The Brief
U Kyaw Zin Oo runs Golden Ayeyarwady Rice Mill in Pathein, Myanmar. Two mills in the Ayeyarwady Delta, 200 metric tons of paddy processed every day, purchased from local farmers and milled into white and parboiled rice for export to Yangon and Thailand.
Every morning he needs the numbers from yesterday. Paddy received, from which farmers, what moisture, what grade, how much rice produced, where it shipped. Both mills have systems that log everything, but the data sits in two different formats and getting it into one place without errors has been the problem. When a correction happens -- a supervisor discovers yesterday's numbers were wrong -- the fix creates more confusion than the original mistake.
He left a voicemail.
Your Role
You're building a pipeline that loads daily data from both mills automatically, handles corrections without creating duplicates, and produces the morning operational reports Kyaw Zin Oo checks before heading to the mills.

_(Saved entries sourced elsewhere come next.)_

/-- Settles O21: past the checks the digest is answered, five words of four bytes. -/
theorem hhSha1Result : Obligations.HhSha1Result := by
  intro s hs hlen
  refine ⟨?_, sha1_length _⟩
  rw [exec_hhSha1, checked_ready hs rfl, sha1Operand, hashTooLong_eq_false hlen]
  rfl

/-- Settles O22: the hash run on the three test vectors. -/
theorem hashKnownAnswers : Obligations.HashKnownAnswers := by
  unfold Obligations.HashKnownAnswers
  decide +kernel

/-- Settles O23: `padZeros` is the least count, as the 8 bytes of the length fill the block. -/
theorem sha1PaddingLayout : Obligations.Sha1PaddingLayout := by
  intro m
  refine ⟨padZeros m.length, rfl, ?_, fun y hy => ?_, ?_⟩
  · unfold padZeros; omega
  · unfold padZeros; omega
  · simp only [sha1Pad, List.length_append, List.length_singleton, List.length_replicate, toBigEndian_length, padZeros]
    omega

/-- Base64 is written in the alphabet and the pad. -/
theorem b64_alphabet (d : List Byte) : ∀ c ∈ b64 d, c = 0x3D ∨ ∃ v, v < 64 ∧ c = b64Char v := by
  have hsextet (v k : Nat) : sextet v k = 0x3D ∨ ∃ w, w < 64 ∧ sextet v k = b64Char w :=
    .inr ⟨_, Nat.mod_lt _ (by decide), sextet_eq v k⟩
  induction d using b64.induct with
  | case1 => simp [b64]
  | case2 => simp only [b64, List.forall_mem_cons, hsextet]; simp [b64Pad]
  | case3 => simp only [b64, List.forall_mem_cons, hsextet]; simp [b64Pad]
  | case4 x y z rest ih => simpa only [b64, List.forall_mem_cons, hsextet, true_and] using ih

/-- 20 bytes leave a last group of two, so the last character is the pad (R158). -/
theorem b64_last_of_length {d : List Byte} (hd : d.length = 20) : (b64 d).getD 27 0 = 0x3D := by
  have hgroup : slice (b64 d) 24 4 = b64 (slice d 18 3) := slice_b64 d (j := 6) (by omega)
  have hlen : (slice d 18 3).length = 2 := by rw [slice_length_eq_min]; omega
  rw [b64_group_two hlen] at hgroup
  have hlast := congrArg (fun g => g[3]?) hgroup
  simp only [slice, List.getElem?_take, List.getElem?_drop] at hlast
  simpa [List.getD_eq_getElem?_getD] using congrArg (fun o : Option Byte => o.getD 0) hlast

theorem performHhAccept_ready {s : State} (hs : Ready s) (hlen : s.operand.length + 36 ≤ 2 ^ 61 - 1) :
    performHhAccept s = withOutput (acceptToken s.operand) s := by
  rw [performHhAccept, checked_ready hs rfl, acceptOperand, hashTooLong_eq_false hlen]
  rfl

/-- Settles O26: the digest has 20 bytes, so its base64 has 28 characters and one pad. -/
theorem hhAcceptResult : Obligations.HhAcceptResult := by
  intro s hs hlen
  refine ⟨congrArg Host.Outcome.next (performHhAccept_ready hs hlen), ?_, b64_last_of_length (sha1_length _),
    b64_alphabet _⟩
  rw [acceptToken, b64_length, sha1_length]

/-! ### FE (R182) -/

theorem performFeFrame_ready {s : State} (op : Opcode) (hs : Ready s) (hlen : s.operand.length ≤ 2 ^ 64 - 1) :
    performFeFrame op s = withOutput (specHeader op s.operand.length ++ s.operand) s := by
  rw [performFeFrame, checked_ready hs (decide_eq_false (Nat.not_lt.mpr hlen)), frameOperand, feHdr_eq_specHeader]
  rfl

/-- Settles O29: past the checks FE_FRAME answers the spec's header and its operand. -/
theorem feFrameResult : Obligations.FeFrameResult :=
  fun _ op hs hlen => congrArg Host.Outcome.next (performFeFrame_ready op hs hlen)

/-! ### STATUS (R30, R31, R190) -/

theorem toBigEndian_two_append (b0 b1 : Byte) : toBigEndian 2 (b0 ++ b1).toNat = [b0, b1] := by
  have hlt : bigEndian [b0, b1] < 65536 := by simpa using bigEndian_lt [b0, b1]
  apply toBigEndian_bigEndian [b0, b1]
  rw [← ofNat_bigEndian_two, BitVec.toNat_ofNat]
  simp [Nat.mod_eq_of_lt hlt]

/-- The low byte of STATUS is twice the stage plus the fault bit. -/
theorem statusLowByte (v : BitVec 3) (fault : Bool) :
    (0 : BitVec 4) ++ v ++ BitVec.ofBool fault = BitVec.ofNat 8 (2 * v.toNat + if fault then 1 else 0) := by
  revert v fault
  decide
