/-- Register rows of the AX block, part 1. -/
def axRows1 : List RegRow := [
  ⟨"AX_LS_DEN", 0x2010C, [(128, 0x400)], .axis, false, 0xFFFFFFFF, 0xFFFFFFFF, 0x0, 0x0, false, false, 0xFFFFFFFF⟩,
  ⟨"AX_LS_PHASE_LO", 0x20110, [(128, 0x400)], .axis, false, 0xFFFFFFFF, 0xFFFFFFFF, 0x0, 0x0, false, false, 0xFFFFFFFF⟩,
  ⟨"AX_LS_PHASE_HI", 0x20114, [(128, 0x400)], .axis, false, 0xFFFFFFFF, 0xFFFFFFFF, 0x0, 0x0, false, false, 0xFFFFFFFF⟩,
  ⟨"AX_LS_SETP_LO", 0x20118, [(128, 0x400)], .axis, false, 0xFFFFFFFF, 0xFFFFFFFF, 0x0, 0x0, false, false, 0x0⟩,
  ⟨"AX_LS_SETP_HI", 0x2011C, [(128, 0x400)], .axis, false, 0xFFFFFFFF, 0xFFFFFFFF, 0x0, 0x0, false, false, 0x0⟩,
  ⟨"AX_LS_TRIMPEND_LO", 0x20120, [(128, 0x400)], .axis, false, 0xFFFFFFFF, 0x0, 0x0, 0x0, false, false, 0x0⟩,
  ⟨"AX_LS_TRIMPEND_HI", 0x20124, [(128, 0x400)], .axis, false, 0xFFFFFFFF, 0x0, 0x0, 0x0, false, false, 0x0⟩,
  ⟨"AX_LS_TRIMSUM_LO", 0x20128, [(128, 0x400)], .axis, false, 0xFFFFFFFF, 0x0, 0x0, 0x0, false, false, 0x0⟩,
  ⟨"AX_LS_TRIMSUM_HI", 0x2012C, [(128, 0x400)], .axis, false, 0xFFFFFFFF, 0x0, 0x0, 0x0, false, false, 0x0⟩,
  ⟨"AX_HM_POS_LO", 0x20130, [(128, 0x400)], .axis, false, 0xFFFFFFFF, 0xFFFFFFFF, 0x0, 0x0, false, false, 0xFFFFFFFF⟩,
  ⟨"AX_HM_POS_HI", 0x20134, [(128, 0x400)], .axis, false, 0xFFFFFFFF, 0xFFFFFFFF, 0x0, 0x0, false, false, 0xFFFFFFFF⟩,
  ⟨"AX_HM_OFFS_LO", 0x20138, [(128, 0x400)], .axis, false, 0xFFFFFFFF, 0x0, 0x0, 0x0, false, false, 0x0⟩,
  ⟨"AX_HM_OFFS_HI", 0x2013C, [(128, 0x400)], .axis, false, 0xFFFFFFFF, 0x0, 0x0, 0x0, false, false, 0x0⟩,
  ⟨"AX_LS_TRIMSTEP", 0x20140, [(128, 0x400)], .axis, false, 0xFFFFFFFF, 0xFFFFFFFF, 0x0, 0x0, false, false, 0xFFFFFFFF⟩,
  ⟨"AX_LS_VMAX", 0x20144, [(128, 0x400)], .axis, false, 0xFFFFFFFF, 0xFFFFFFFF, 0x0, 0x0, true, false, 0xFFFFFFFF⟩,
  ⟨"AX_LS_AMAX", 0x20148, [(128, 0x400)], .axis, false, 0xFFFFFFFF, 0xFFFFFFFF, 0x0, 0x0, true, false, 0xFFFFFFFF⟩,
  ⟨"AX_LS_JMAX", 0x2014C, [(128, 0x400)], .axis, false, 0xFFFFFFFF, 0xFFFFFFFF, 0x0, 0x0, true, false, 0xFFFFFFFF⟩,
  ⟨"AX_LS_LAGMAX", 0x20150, [(128, 0x400)], .axis, false, 0xFFFFFFFF, 0xFFFFFFFF, 0x0, 0x0, true, false, 0xFFFFFFFF⟩,
  ⟨"AX_LS_TOL", 0x20154, [(128, 0x400)], .axis, false, 0xFFFFFFFF, 0xFFFFFFFF, 0x0, 0x0, false, false, 0xFFFFFFFF⟩,
  ⟨"AX_LS_KC", 0x20158, [(128, 0x400)], .axis, false, 0xFFFFFFFF, 0xFFFFFFFF, 0x0, 0x0, false, false, 0xFFFFFFFF⟩,
  ⟨"AX_LS_ENGMAX", 0x2015C, [(128, 0x400)], .axis, false, 0xFFFFFFFF, 0xFFFFFFFF, 0x0, 0x0, false, false, 0xFFFFFFFF⟩,
  ⟨"AX_LS_LAG", 0x20160, [(128, 0x400)], .axis, false, 0xFFFFFFFF, 0x0, 0x0, 0x0, false, false, 0x0⟩,
  ⟨"AX_HM_CFG", 0x20164, [(128, 0x400)], .axis, false, 0xF, 0xF, 0x0, 0x0, false, false, 0xF⟩,
  ⟨"AX_HM_VSEARCH", 0x20168, [(128, 0x400)], .axis, false, 0xFFFFFFFF, 0xFFFFFFFF, 0x0, 0x0, false, false, 0xFFFFFFFF⟩,
  ⟨"AX_HM_VCREEP", 0x2016C, [(128, 0x400)], .axis, false, 0xFFFFFFFF, 0xFFFFFFFF, 0x0, 0x0, false, false, 0xFFFFFFFF⟩,
  ⟨"AX_HM_BACKOFF", 0x20170, [(128, 0x400)], .axis, false, 0xFFFFFFFF, 0xFFFFFFFF, 0x0, 0x0, false, false, 0xFFFFFFFF⟩,
  ⟨"AX_HM_TRAVEL", 0x20174, [(128, 0x400)], .axis, false, 0xFFFFFFFF, 0xFFFFFFFF, 0x0, 0x0, false, false, 0xFFFFFFFF⟩,
  ⟨"AX_LS_CNT_LIMITED", 0x20178, [(128, 0x400)], .axis, false, 0xFFFFFFFF, 0xFFFFFFFF, 0x0, 0x0, false, false, 0x0⟩,
  ⟨"AX_LS_CNT_TRIMDROP", 0x2017C, [(128, 0x400)], .axis, false, 0xFFFFFFFF, 0xFFFFFFFF, 0x0, 0x0, false, false, 0x0⟩,
  ⟨"AX_PERR_MAX", 0x20180, [(128, 0x400)], .axis, false, 0xFFFFFFFF, 0xFFFFFFFF, 0x0, 0x0, true, false, 0xFFFFFFFF⟩,
  ⟨"AX_VEL_MAX", 0x20184, [(128, 0x400)], .axis, false, 0xFFFFFFFF, 0xFFFFFFFF, 0x0, 0x0, true, false, 0xFFFFFFFF⟩,
  ⟨"AX_OVSPD", 0x20188, [(128, 0x400)], .axis, false, 0xFFFFFFFF, 0xFFFFFFFF, 0x0, 0x0, true, false, 0xFFFFFFFF⟩,
  ⟨"AX_TQ_LIM", 0x2018C, [(128, 0x400)], .axis, false, 0xFFFFFFFF, 0xFFFFFFFF, 0x0, 0x0, true, false, 0xFFFFFFFF⟩,
  ⟨"AX_I_MAX", 0x20190, [(128, 0x400)], .axis, false, 0xFFFFFFFF, 0xFFFFFFFF, 0x0, 0x0, true, false, 0xFFFFFFFF⟩,
  ⟨"AX_I_TRIP", 0x20194, [(128, 0x400)], .axis, false, 0xFFFFFFFF, 0xFFFFFFFF, 0x0, 0x0, true, false, 0xFFFFFFFF⟩,
  ⟨"AX_I_LIM", 0x20198, [(128, 0x400)], .axis, false, 0xFFFFFFFF, 0xFFFFFFFF, 0x0, 0x0, true, false, 0xFFFFFFFF⟩,
  ⟨"AX_STOP_DEC", 0x2019C, [(128, 0x400)], .axis, false, 0xFFFFFFFF, 0xFFFFFFFF, 0x0, 0x0, true, false, 0xFFFFFFFF⟩,
  ⟨"AX_STOP_TIME", 0x201A0, [(128, 0x400)], .axis, false, 0xFFFFFFFF, 0xFFFFFFFF, 0x0, 0x0, true, false, 0xFFFFFFFF⟩,
  ⟨"AX_VSTILL", 0x201A4, [(128, 0x400)], .axis, false, 0xFFFFFFFF, 0xFFFFFFFF, 0x0, 0x0, true, false, 0xFFFFFFFF⟩,
  ⟨"AX_VDC_MIN", 0x201A8, [(128, 0x400)], .axis, false, 0xFFFFFFFF, 0xFFFFFFFF, 0x0, 0x0, true, false, 0xFFFFFFFF⟩]

/-- Register rows of the AX block, part 2. -/
def axRows2 : List RegRow := [
  ⟨"AX_KP_LO", 0x20200, [(128, 0x400)], .axis, false, 0xFFFFFFFF, 0xFFFFFFFF, 0x0, 0x0, false, false, 0xFFFFFFFF⟩,
  ⟨"AX_KP_HI", 0x20204, [(128, 0x400)], .axis, false, 0xFFFFFFFF, 0xFFFFFFFF, 0x0, 0x0, false, false, 0xFFFFFFFF⟩,
  ⟨"AX_KFF_LO", 0x20208, [(128, 0x400)], .axis, false, 0xFFFFFFFF, 0xFFFFFFFF, 0x0, 0x0, false, false, 0xFFFFFFFF⟩,
  ⟨"AX_KFF_HI", 0x2020C, [(128, 0x400)], .axis, false, 0xFFFFFFFF, 0xFFFFFFFF, 0x0, 0x0, false, false, 0xFFFFFFFF⟩,
  ⟨"AX_KV_LO", 0x20210, [(128, 0x400)], .axis, false, 0xFFFFFFFF, 0xFFFFFFFF, 0x0, 0x0, false, false, 0xFFFFFFFF⟩,
  ⟨"AX_KV_HI", 0x20214, [(128, 0x400)], .axis, false, 0xFFFFFFFF, 0xFFFFFFFF, 0x0, 0x0, false, false, 0xFFFFFFFF⟩,
  ⟨"AX_KI_LO", 0x20218, [(128, 0x400)], .axis, false, 0xFFFFFFFF, 0xFFFFFFFF, 0x0, 0x0, false, false, 0xFFFFFFFF⟩,
  ⟨"AX_KI_HI", 0x2021C, [(128, 0x400)], .axis, false, 0xFFFFFFFF, 0xFFFFFFFF, 0x0, 0x0, false, false, 0xFFFFFFFF⟩,
  ⟨"AX_KA_LO", 0x20220, [(128, 0x400)], .axis, false, 0xFFFFFFFF, 0xFFFFFFFF, 0x0, 0x0, false, false, 0xFFFFFFFF⟩,
  ⟨"AX_KA_HI", 0x20224, [(128, 0x400)], .axis, false, 0xFFFFFFFF, 0xFFFFFFFF, 0x0, 0x0, false, false, 0xFFFFFFFF⟩,
  ⟨"AX_EV_FULL", 0x20228, [(128, 0x400)], .axis, false, 0xFFFFFFFF, 0xFFFFFFFF, 0x0, 0x0, false, false, 0xFFFFFFFF⟩,
  ⟨"AX_IDREF", 0x20230, [(128, 0x400)], .axis, false, 0xFFFFFFFF, 0xFFFFFFFF, 0x0, 0x0, false, false, 0xFFFFFFFF⟩,
  ⟨"AX_NA_FREQ", 0x20280, [(128, 0x400)], .axis, false, 0xFFFFFFFF, 0xFFFFFFFF, 0x0, 0x0, false, false, 0xFFFFFFFF⟩,
  ⟨"AX_NA_ZZ", 0x20284, [(128, 0x400)], .axis, false, 0xFFFFFFFF, 0x0, 0x0, 0x0, false, false, 0xFFFFFFFF⟩,
  ⟨"AX_NA_ZP", 0x20288, [(128, 0x400)], .axis, false, 0xFFFFFFFF, 0x0, 0x0, 0x0, false, false, 0xFFFFFFFF⟩,
  ⟨"AX_TRK_CTL", 0x2028C, [(128, 0x400)], .axis, false, 0x1, 0x1, 0x0, 0x2, false, false, 0x0⟩,
  ⟨"AX_TRK_STAT", 0x20290, [(128, 0x400)], .axis, false, 0xFFFF000F, 0x0, 0x0, 0x0, false, false, 0x0⟩,
  ⟨"AX_TRK_FEST", 0x20294, [(128, 0x400)], .axis, false, 0xFFFFFFFF, 0x0, 0x0, 0x0, false, false, 0x0⟩,
  ⟨"AX_TRK_RATIO", 0x20298, [(128, 0x400)], .axis, false, 0xFFFFFFFF, 0x0, 0x0, 0x0, false, false, 0x0⟩,
  ⟨"AX_TRK_MOVES", 0x2029C, [(128, 0x400)], .axis, false, 0xFFFFFFFF, 0xFFFFFFFF, 0x0, 0x0, false, false, 0x0⟩,
  ⟨"AX_FA_MIN", 0x202A0, [(128, 0x400)], .axis, false, 0xFFFFFFFF, 0x0, 0x0, 0x0, false, false, 0xFFFFFFFF⟩,
  ⟨"AX_FA_MAX", 0x202A4, [(128, 0x400)], .axis, false, 0xFFFFFFFF, 0x0, 0x0, 0x0, false, false, 0xFFFFFFFF⟩,
  ⟨"AX_TRK_SLEW", 0x202A8, [(128, 0x400)], .axis, false, 0xFFFFFFFF, 0x0, 0x0, 0x0, false, false, 0xFFFFFFFF⟩,
  ⟨"AX_TRK_HYST", 0x202AC, [(128, 0x400)], .axis, false, 0xFFFFFFFF, 0x0, 0x0, 0x0, false, false, 0xFFFFFFFF⟩,
  ⟨"AX_TRK_DWELL", 0x202B0, [(128, 0x400)], .axis, false, 0xFFFFFFFF, 0x0, 0x0, 0x0, false, false, 0xFFFFFFFF⟩,
  ⟨"AX_TRK_GAP", 0x202B4, [(128, 0x400)], .axis, false, 0xFFFFFFFF, 0x0, 0x0, 0x0, false, false, 0xFFFFFFFF⟩,
  ⟨"AX_TRK_DET", 0x202B8, [(128, 0x400)], .axis, false, 0xFFFFFFFF, 0x0, 0x0, 0x0, false, false, 0xFFFFFFFF⟩,
  ⟨"AX_TRK_VMIN", 0x202BC, [(128, 0x400)], .axis, false, 0xFFFFFFFF, 0x0, 0x0, 0x0, false, false, 0xFFFFFFFF⟩,
  ⟨"AX_CS_PP", 0x20300, [(128, 0x400)], .axis, false, 0xFFFFFFFF, 0x0, 0x0, 0x0, false, false, 0xFFFFFFFF⟩,
  ⟨"AX_CS_CPR", 0x20304, [(128, 0x400)], .axis, false, 0xFFFFFFFF, 0x0, 0x0, 0x0, false, false, 0xFFFFFFFF⟩,
  ⟨"AX_CS_POFF_LO", 0x20308, [(128, 0x400)], .axis, false, 0xFFFFFFFF, 0x0, 0x0, 0x0, false, false, 0xFFFFFFFF⟩,
  ⟨"AX_CS_POFF_HI", 0x2030C, [(128, 0x400)], .axis, false, 0xFFFFFFFF, 0x0, 0x0, 0x0, false, false, 0xFFFFFFFF⟩,
  ⟨"AX_CS_IQPT_LO", 0x20310, [(128, 0x400)], .axis, false, 0xFFFFFFFF, 0x0, 0x0, 0x0, false, false, 0xFFFFFFFF⟩,
  ⟨"AX_CS_IQPT_HI", 0x20314, [(128, 0x400)], .axis, false, 0xFFFFFFFF, 0x0, 0x0, 0x0, false, false, 0xFFFFFFFF⟩,
  ⟨"AX_CS_KPD_LO", 0x20318, [(128, 0x400)], .axis, false, 0xFFFFFFFF, 0x0, 0x0, 0x0, false, false, 0xFFFFFFFF⟩,
  ⟨"AX_CS_KPD_HI", 0x2031C, [(128, 0x400)], .axis, false, 0xFFFFFFFF, 0x0, 0x0, 0x0, false, false, 0xFFFFFFFF⟩,
  ⟨"AX_CS_KID_LO", 0x20320, [(128, 0x400)], .axis, false, 0xFFFFFFFF, 0x0, 0x0, 0x0, false, false, 0xFFFFFFFF⟩,
  ⟨"AX_CS_KID_HI", 0x20324, [(128, 0x400)], .axis, false, 0xFFFFFFFF, 0x0, 0x0, 0x0, false, false, 0xFFFFFFFF⟩,
  ⟨"AX_CS_KPQ_LO", 0x20328, [(128, 0x400)], .axis, false, 0xFFFFFFFF, 0x0, 0x0, 0x0, false, false, 0xFFFFFFFF⟩,
  ⟨"AX_CS_KPQ_HI", 0x2032C, [(128, 0x400)], .axis, false, 0xFFFFFFFF, 0x0, 0x0, 0x0, false, false, 0xFFFFFFFF⟩]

Before you write a line of pipeline code, you'll build the infrastructure that makes every AI session on this project better than it would be otherwise. A project memory file that carries the data dictionary, naming conventions, known issues, and design decisions from session to session. The difference between directing AI with that infrastructure and directing AI without it is something you'll see for yourself.
Templates provide structure for the new terrain. Guides are thinner than last time.
What's New
Last time you designed schemas that track change over time -- SCD strategies for Katrine's turbines, MetricFlow for standardized metrics, PII masking across every output surface. The schema design was the hard part.
This time the extraction design is the hard part. The data arrives daily, but loading it isn't as simple as adding each day's file. Corrections mean the same records show up again. Loading them alongside the originals inflates the numbers without any error message. You'll design the extraction pattern that handles this -- and you'll build the AI infrastructure before you build the pipeline.
Meta-prompting for verification enters: directing AI to check its own work using structured criteria, then evaluating whether the check was thorough.
Tools
- dbt Core with DuckDB adapter -- transformation framework, with MERGE patterns (new this project)
- DuckDB -- local analytical database
- Soda Core -- quality monitoring
- Dagster -- orchestration, with watermark monitoring (new this project)
- GitHub Actions -- CI/CD, with pre-commit and pre-push hooks (new this project)
- Claude Code -- AI directing tool, with project memory authoring and meta-prompting for verification (new this project)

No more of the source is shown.